Fairly common slang term in EQ1 when I was playing it. I would guess the phenomenon of "cross dressing" in MMOGs got a whole lot more widespread when improved 3D graphics enabled better boobs and butt renditions. Also, the reason why so many male players played Chun Li in SF2. The opposite of a Mangina - a RL female playing a male or male looking avatar is a whole lot rarer. The few RL females playing MMOGs that I know of would NEVER EVER touch a male avatar, they would not even play a "bad" or "gross" looking racial avatars like Ogres, Trolls or Halflings. I have heard the slang term Wenis applied to RL females playing male avatars (usually inherited level 70s) but its extremely rare. In fact, Wenis it may not be widespread enough to be a proper MMOG slang term at all.
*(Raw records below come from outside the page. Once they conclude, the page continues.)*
/-- 20_memory.md R42, R35 to R40: the calls of the reference BlockStore. Opening a listed name makes it current at
position 0, an unlisted one leaves no current file and gives C_NOFILE. With no current file every other call gives
C_NOTOPEN and changes nothing. With a current file of L bytes, a seek to block b sets the position to min (b * 512) L; a
read of n gives the min n (L - pos) bytes from the position on; a write stores the first min (len v) (L - pos) bytes
there and nothing else; both advance the position by the count; finalize gives 0. -/
def Obligations.ReferenceStoreCallsDoAsTheSpecSays : Prop :=
  ∀ (r : RefStore) (name : FileName) (blk n : Nat) (v : List Byte),
    ((∃ f ∈ r.files, f.name = name) →
      (BlockStore.reference r).open name = (0, .reference { r with cur := some name, pos := 0 })) ∧
    ((∀ f ∈ r.files, f.name ≠ name) →
      (BlockStore.reference r).open name = (r.cNoFile.succ, .reference { r with cur := none })) ∧
    (r.cur = none →
      (BlockStore.reference r).seek blk = (r.cNotOpen.succ, .reference r) ∧
      (BlockStore.reference r).read n = ((r.cNotOpen.succ, []), .reference r) ∧
      (BlockStore.reference r).write v = ((r.cNotOpen.succ, 0), .reference r) ∧
      (BlockStore.reference r).finalize = (r.cNotOpen.succ, .reference r)) ∧
    (∀ f : DiskFile, r.cur = some name → r.file name = some f →
      (BlockStore.reference r).seek blk = (0, .reference { r with pos := min (blk * 512) f.length }) ∧
      (∃ bytes : List Byte,
        (BlockStore.reference r).read n =
          ((0, bytes), .reference { r with pos := r.pos + min n (f.length - r.pos) }) ∧
        bytes.length = min n (f.length - r.pos) ∧
        ∀ k < min n (f.length - r.pos),
          bytes[k]? = (BlockStore.reference r).fileByte name (r.pos + k)) ∧
      (r.wf = true → ∃ files : List DiskFile,
        (BlockStore.reference r).write v =
          ((0, min v.length (f.length - r.pos)),
            .reference { r with files := files, pos := r.pos + min v.length (f.length - r.pos) }) ∧
        ∀ (m : FileName) (a : Nat),
          (BlockStore.reference { r with files := files }).fileByte m a =
            if m = name ∧ r.pos ≤ a ∧ a < r.pos + min v.length (f.length - r.pos) then v[a - r.pos]?
            else (BlockStore.reference r).fileByte m a) ∧
      (BlockStore.reference r).finalize = (0, .reference r))

/-- 20_memory.md R32, R35, R42: a transaction that is no WRTSCT leaves every byte of every file. -/
def Obligations.OnlySectorWritesChangeFiles : Prop :=
  ∀ (i : Instr) (s t : State), (∀ d, i ≠ .wrtsct d) → exec i s = .next t →
    ∀ (name : FileName) (a : Nat), t.env.bs.fileByte name a = s.env.bs.fileByte name a

/-- 44_disk_transfer.md R98, 20_memory.md R42, R48: a WRTSCT exchange whose call returns stores only when it fills a chunk with no
error latched, and then exactly the chunk's bytes at the current position of the current file, as far as the file
reaches; every other byte of every file is unchanged. -/
def Obligations.SectorWriteStoresOnlyTheChunk : Prop :=
  ∀ (s t : State) (d : Byte) (r : RefStore), s.env.bs = .reference r → r.wf = true → s.call.NotStuck →
    exec (.wrtsct d) s = .next t →
    ∀ (name : FileName) (a : Nat),
      t.env.bs.fileByte name a =
        if s.err = 0 ∧ s.cnt.toNat % 32 = 31 ∧ r.cur = some name ∧ r.pos ≤ a ∧ a < r.pos + 32 ∧
            a < r.curLength then
          some (if a - r.pos = 31 then d else s.buf.toList.getD (a - r.pos) 0)
        else s.env.bs.fileByte name a

/-- 20_memory.md R42: a file never grows, shrinks or is renamed. -/
def Obligations.FilesKeepNamesAndLengths : Prop :=
  ∀ (i : Instr) (s t : State) (r : RefStore), s.env.bs = .reference r → exec i s = .next t →
    ∃ r' : RefStore, t.env.bs = .reference r' ∧
      r'.files.map (fun f => (f.name, f.length)) = r.files.map (fun f => (f.name, f.length)) ∧
      (r.wf = true → r'.wf = true)

end
end

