-- ==== Sys2Proof/Tests/Slice0.lean ====
section
/-! SUPPORT. The model's own tests: ill-formed terms refused, words written out from the spec's encodings decoded,
one-step vectors of 95_test_vectors.md, and a witness for every statement with hypotheses. Expected values come
from 95_test_vectors.md or the rule named; opcode bytes are those State.reset names (log 2). -/

namespace Sys2Proof.Tests

open Sys2Proof.Machine

/-! Well-formedness: each check refuses an ill-formed term -/

theorem smoke_gpiowr : ¬ Instr.Wf Board.params (.gpiowr 0x55 0) := by decide
theorem smoke_gpiowr_ok : Instr.Wf Board.params (.gpiowr 0x12 0) := by decide
theorem smoke_gpiord : ¬ Instr.Wf Board.params (.gpiord 0x00) := by decide
theorem smoke_gpiord_ok : Instr.Wf Board.params (.gpiord 0x13) := by decide
theorem smoke_ewNone : ¬ Instr.Wf Board.params (.ewNone 0x09 0) := by decide
theorem smoke_ewNone_ok : Instr.Wf Board.params (.ewNone 0x85 0) := by decide
theorem smoke_erNone : ¬ Instr.Wf Board.params (.erNone 0x85) := by decide
theorem smoke_erNone_ok : Instr.Wf Board.params (.erNone 0x09) := by decide

/-- The opcode map State.reset names meets 30_encoding.md R56. -/
theorem smoke_params_ok : Board.params.Wf := by decide

/-- A key of both directions is refused (30_encoding.md R56 (a)). -/
theorem smoke_params_clash :
    ¬ Params.Wf { Board.params with op := { Board.opcodes with rdsect := 0x0C } } := by decide

/-- OPC_NOP equal to a key is refused (30_encoding.md R56 (b)). -/
theorem smoke_params_nop : ¬ Params.Wf { Board.params with op := { Board.opcodes with nop := 0x0C } } := by
  decide

/-- A register named twice is refused (00_scope.md R8: the registers form a set). -/
theorem smoke_params_twice :
    ¬ Params.Wf { Board.params with op := { Board.opcodes with gpioRd := [(1, 0x81), (1, 0x82)] } } := by decide

/-! Decoding: a word for every constructor, written out from 30_encoding.md R54 and opcode_table.json -/

theorem test_decode_store : decodeTableWord 24 0b1010000000010101011 = some (.store 0xAB) := by decide
theorem test_decode_serrx : decodeTableWord 24 0b0110000110000000000 = some .serrx := by decide
theorem test_decode_intack : decodeTableWord 24 0b0010000110000000000 = some .intack := by decide
theorem test_decode_led : decodeTableWord 24 0b1000000000000000001 = some (.led 0x01) := by decide
theorem test_decode_sertx : decodeTableWord 24 0b1000000000101000001 = some (.sertx 0x41) := by decide
theorem test_decode_gpiowr : decodeTableWord 24 0b1000000010110101010 = some (.gpiowr 0x00 0xAA) := by decide
theorem test_decode_bank : decodeTableWord 24 0b1000000110100000010 = some (.bank 2) := by decide
theorem test_decode_irqen : decodeTableWord 24 0b1000000111000000010 = some (.irqen 2) := by decide
theorem test_decode_tick : decodeTableWord 24 0b1000000111100110010 = some (.tick 50) := by decide
theorem test_decode_spkr : decodeTableWord 24 0b1100000001010000000 = some (.spkr 0x80) := by decide
theorem test_decode_seldsk : decodeTableWord 24 0b1000000100100000111 = some (.seldsk 7) := by decide
theorem test_decode_seltrk : decodeTableWord 24 0b1000000101000001010 = some (.seltrk 10) := by decide
theorem test_decode_selsct : decodeTableWord 24 0b1000000101100000011 = some (.selsct 3) := by decide
theorem test_decode_wrtsct : decodeTableWord 24 0b1000000110001110111 = some (.wrtsct 0x77) := by decide
theorem test_decode_gpiord : decodeTableWord 24 0b0101000001000000000 = some (.gpiord 0x13) := by decide
theorem test_decode_status : decodeTableWord 24 0b0101000001100000000 = some .status := by decide
theorem test_decode_datetime : decodeTableWord 24 0b0101000010000000000 = some .datetime := by decide
theorem test_decode_errdisk : decodeTableWord 24 0b0101000010100000000 = some .errdisk := by decide
theorem test_decode_rdsect : decodeTableWord 24 0b0101000011000000000 = some .rdsect := by decide
theorem test_decode_irqstat : decodeTableWord 24 0b0101000100100000000 = some .irqstat := by decide
theorem test_decode_ewNone : decodeTableWord 24 0b1001111111100000101 = some (.ewNone 0xFF 5) := by decide
theorem test_decode_erNone : decodeTableWord 24 0b0100000101100000000 = some (.erNone 0x0B) := by decide

/-- A word wider than 19 bits is refused (30_encoding.md R54). -/
theorem test_decode_wide : decodeTableWord 24 0x80000 = none := by decide

/-- The encoder's words of one instruction of each form (30_encoding.md R57). -/
theorem test_encode_forms :
    encode Board.params (.store 0xAB) = 0x500AB ∧ encode Board.params .serrx = 0x30000 ∧
    encode Board.params .intack = 0x00000 ∧ encode Board.params (.seldsk 7) = 0x40907 ∧
    encode Board.params .errdisk = 0x28500 ∧ encode Board.params (.gpiord 0x12) = 0x28100 := by decide

/-! A small state, and one pass of it -/

/-- The file DS2N07, an image of zeros, open (95_test_vectors.md). -/
def disk : RefStore where
  files := [{ name := [0x44, 0x53, 0x32, 0x4E, 0x30, 0x37], length := 8388608, image := [] }]
  cur := some [0x44, 0x53, 0x32, 0x4E, 0x30, 0x37]
  pos := 0
  cNoFile := 2
  cNotOpen := 3

/-- Entry with DISK_SET 2, track 10, sector 3 and no error, over the reference BlockStore. -/
def base : State :=
  State.entry { Entry.reset with
    cfg := { Board.params with diskSet := 2 }, err0 := 0, trk0 := 10, sec0 := 3
    env := { Env.reset with bs := .reference disk } }

/-- A state with other storage. -/
def withStore (b : BlockStore) (s : State) : State := s.withBs b

/-- The oracle that gives these answers first (20_memory.md R41). -/
def answers (l : List BsAnswer) : BlockStore :=
  .oracle { answers := { pending := l, drawn := 0 }, cur := none, pos := 0, calls := [] }

/-- An answer with this code, bytes and count; after a failure no file is open. -/
def gives (code : StoreCode) (bytes : List Byte) (count : Nat) : BsAnswer :=
  { code := code, bytes := bytes, count := count, cur := none, pos := 0 }

/-- One pass with the stored opcode `o` and the transaction `tw` pending (40_bus_engine.md R62). -/
def pass (o : Byte) (tw : TW) (s : State) : Host.Outcome State Fault Refusal :=
  step { s with opc := o, lines := linesOf tw }

/-- A view of the state after a pass. -/
def after {α : Type} (r : Host.Outcome State Fault Refusal) (f : State → α) : Option α :=
  match r with
  | .next t => some (f t)
  | .fault _ => none
  | .refused _ => none

/-- RT(v), the trace of a read release (95_test_vectors.md). -/
def rt (v : Byte) : List Event :=
  [.busVal v, .busDir .output, .busReq true, .waitReset, .hold, .busDir .input, .busReq false]

/-- V-B1: TW 0x7AB, WR wins over RD. -/
theorem test_store_wr_wins :
    after (pass 0x0F 0x7AB { base with cnt := 37 }) (fun t => (t.opc, t.cnt, t.trace)) =
      some (0xAB, 0, [.waitReset]) := by decide

/-- R63, R72: after the release WAIT is deasserted. -/
theorem test_store_releases : after (pass 0x0F 0x5AB base) (fun t => t.lines.wait) = some false := by decide

/-- V-B4: a byte is received, the sequence is kept. -/
theorem test_serrx_byte :
    after (pass 0x86 0x300 { base with
        cnt := 5, env := { base.env with serialIn := { pending := [some 0x41], drawn := 0 } } })
      (fun t => (t.opc, t.cnt, t.busOut, t.trace)) = some (0x86, 5, 0x41, rt 0x41) := by decide

/-- V-B4: the channel is empty. -/
theorem test_serrx_none :
    after (pass 0x86 0x300 { base with
        env := { base.env with serialIn := { pending := [none], drawn := 0 } } })
      (fun t => t.busOut) = some 0xFF := by decide

/-- V-B3: INTACK in the middle of a write sequence. -/
theorem test_intack_keeps_sequence :
    after (pass 0x0C 0x100 { base with cnt := 17, intOut := true, irqTick := true })
      (fun t => (t.intOut, t.irqTick, t.opc, t.cnt, t.trace)) =
      some (false, true, 0x0C, 17, [.int false, .waitReset]) := by decide

/-- V-P1. -/
theorem test_led :
    after (pass 0x00 0x401 base) (fun t => (t.opc, t.trace)) = some (0xFF, [.led 0x01, .waitReset]) := by decide

/-- V-P2. -/
theorem test_sertx : after (pass 0x01 0x400 base) (fun t => t.trace) = some [.serTx 0x00, .waitReset] := by decide

/-- V-P8, with RD asserted too: WR wins. -/
theorem test_spkr : after (pass 0x02 0x680 base) (fun t => t.trace) = some [.spkr 0x80, .waitReset] := by decide

/-- V-P3. -/
theorem test_gpiowr_present :
    after (pass 0x03 0x4AA base) (fun t => t.trace) = some [.gpioWr 0x12 0xAA, .waitReset] := by decide

/-- V-P3b. -/
theorem test_gpiowr_absent :
    after (pass 0x03 0x4AA { base with cfg := { base.cfg with gpioPresent := false } })
      (fun t => t.trace) = some [.waitReset] := by decide

/-- V-P4. -/
theorem test_gpiord_present :
    after (pass 0x81 0x200 { base with
        env := { base.env with gpioIn := { pending := [0x5A], drawn := 0 } } })
      (fun t => t.trace) = some (.gpioRd 0x12 :: rt 0x5A) := by decide

/-- V-P4b. -/
theorem test_gpiord_absent :
    after (pass 0x81 0x200 { base with cfg := { base.cfg with gpioPresent := false } })
      (fun t => t.trace) = some (rt 0x00) := by decide

/-- V-P5, with the lines of bank 2 set to (1, 0). -/
theorem test_bank_two :
    after (pass 0x0D 0x402 base) (fun t => (t.bank, t.trace)) =
      some (2, [.bank true false, .waitReset]) := by decide

/-- V-P5b. -/
theorem test_bank_illegal :
    after (pass 0x0D 0x403 { base with bank := 2 }) (fun t => (t.bank, t.trace)) =
      some (2, [.waitReset]) := by decide

/-- V-P6c, and the last row's R62: no `now()` call when the transaction disabled the tick. -/
theorem test_irqen_ignores_other_bits :
    after (pass 0x0E 0x4FD { base with tickEn := true }) (fun t => (t.tickEn, t.env.timeIn.drawn)) =
      some (false, 0) := by decide

/-- V-P6d. -/
theorem test_irqen_keeps_pending :
    after (pass 0x0E 0x400 { base with tickEn := true, intOut := true, irqTick := true })
      (fun t => (t.tickEn, t.intOut, t.irqTick)) = some (false, true, true) := by decide

/-- V-P7. -/
theorem test_tick_sets : after (pass 0x0F 0x432 base) (fun t => t.tickIv) = some 50 := by decide

/-- V-P7b. -/
theorem test_tick_zero : after (pass 0x0F 0x400 { base with tickIv := 50 }) (fun t => t.tickIv) = some 50 := by
  decide

/-- S1, V-D6: the name DS2N07, and the position is reset. -/
theorem test_seldsk_opens :
    after (pass 0x09 0x407 (withStore (.reference { disk with pos := 1000 }) { base with err := 18 }))
      (fun t => (t.err, t.dsk, t.trace, t.env.bs == .reference disk)) =
      some (0, 7, [.bsOpen [0x44, 0x53, 0x32, 0x4E, 0x30, 0x37] (some 0), .waitReset], true) := by decide

/-- S2: payload 100. -/
theorem test_seldsk_illegal :
    after (pass 0x09 0x464 base) (fun t => (t.err, t.dsk, t.trace)) = some (16, 0, [.waitReset]) := by decide

/-- V-D2, row 0x34. -/
theorem test_seltrk_low :
    after (pass 0x0A 0x434 { base with trk := 0xFFFF, err := 4 })
      (fun t => (t.trk, t.err, t.cnt, t.opc)) = some (52, 4, 1, 0x0A) := by decide

/-- V-D2, row 0x00, 0x02. -/
theorem test_seltrk_high :
    after (pass 0x0A 0x402 { base with trk := 0, cnt := 1 })
      (fun t => (t.trk, t.err, t.cnt, t.opc)) = some (512, 17, 0, 0x0A) := by decide

/-- V-D3: track 512 with payload 40 gives 18. -/
theorem test_selsct_priority :
    after (pass 0x0B 0x428 { base with trk := 512 }) (fun t => (t.sec, t.err)) = some (40, 18) := by decide

/-- V-D4. -/
theorem test_selsct_clears :
    after (pass 0x0B 0x403 { base with err := 16 }) (fun t => (t.sec, t.err, t.opc)) = some (3, 0, 0xFF) := by
  decide

/-- V-D5. -/
theorem test_errdisk :
    after (pass 0x85 0x200 { base with err := 17 }) (fun t => (t.err, t.opc, t.trace)) =
      some (17, 0xFF, rt 0x11) := by decide

/-- V-X1, the first exchange: the seek to block 323. -/
theorem test_wrtsct_first :
    after (pass 0x0C 0x401 base) (fun t => (t.cnt, t.opc, t.trace)) =
      some (1, 0x0C, [.bsSeek 323 (some 0), .waitReset]) := by decide

/-- V-X1, V-X14, the last exchange: flush, finalize, the sequence ends. -/
theorem test_wrtsct_last :
    after (pass 0x0C 0x45A (withStore (.reference { disk with pos := 165856 }) { base with cnt := 511 }))
      (fun t => (t.cnt, t.opc, t.err,
        t.env.bs.fileByte [0x44, 0x53, 0x32, 0x4E, 0x30, 0x37] 165887, t.trace.length)) =
      some (512, 0xFF, 0, some 0x5A, 3) := by decide

set_option maxRecDepth 20000 in
/-- V-X2, the first exchange: the seek and the first chunk. -/
theorem test_rdsect_first :
    after (pass 0x86 0x200 (withStore
        (.reference { disk with
          files := [{ name := [0x44, 0x53, 0x32, 0x4E, 0x30, 0x37], length := 8388608,
                      image := [(165376, 0x99)] }] }) base))
      (fun t => (t.busOut, t.cnt, t.opc, t.err, t.trace.head?)) =
      some (0x99, 1, 0x86, 0, some (.bsSeek 323 (some 0))) := by decide

/-- V-X6: a nonzero code wins over a short count. -/
theorem test_rdsect_code_wins :
    after (pass 0x86 0x200 (withStore
        (answers [(gives 0 [] 0),
                  (gives 2 (List.replicate 10 7) 0)]) base))
      (fun t => (t.busOut, t.err, t.cnt)) = some (0x00, 2, 1) := by decide

/-- R36, R90: over the oracle a successful open makes the file current and resets the position. -/
theorem test_oracle_open :
    after (pass 0x09 0x407 (withStore (.oracle {
        answers := { pending := [{ gives 0 [] 0 with pos := 9 }], drawn := 0 }, cur := none, pos := 1000, calls := [] })
        base))
      (fun t => match t.env.bs with
        | .oracle o => (o.cur, o.pos)
        | .reference _ => (none, 1)) =
      some (some [0x44, 0x53, 0x32, 0x4E, 0x30, 0x37], 0) := by decide

/-- R37, R44: over the oracle the first exchange of a write seeks to byte 323 * 512 = 165,376. -/
theorem test_oracle_seek :
    after (pass 0x0C 0x401 (withStore (answers [gives 0 [] 0]) base))
      (fun t => match t.env.bs with
        | .oracle o => o.pos
        | .reference _ => 0) = some 165376 := by decide

/-- V-T1, the first byte. -/
theorem test_datetime_first :
    after (pass 0x84 0x200 { base with
        env := { base.env with
          rtcIn := { pending := [{ seconds := 56, minutes := 34, hours := 12, day := 11, month := 11,
                                   year := 26, temperature := 21 }], drawn := 0 } } })
      (fun t => (t.cnt, t.opc, t.trace, t.env.rtc.minutes)) = some (1, 0x84, .rtcRefresh :: rt 56, 34) := by
  decide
Title: Re: The Ivory Tower: Establishing a Vocabulary for Online Gaming Post by: MahrinSkel on January 20, 2009, 12:42:07 AM Nick Yee's polling would seem to say you're wrong, women cross-dress at equal or higher rates (usually to avoid the catcalls and comeons of immature idjits), But since most MMO's are only 10 to 15% actual females, the cross-dressing females to male are a small portion of the male characters, while around half of all female characters are played by males.
Speaking of which, are there special terms for the various permutation of cyber-sex and harassment in MMO's? --Dave Title: Re: The Ivory Tower: Establishing a Vocabulary for Online Gaming Post by: Bunk on January 21, 2009, 11:36:23 AM When I played AC, I knew of a number of women playing male avatars because they didn't like the way they were treated if others thought they were actually female.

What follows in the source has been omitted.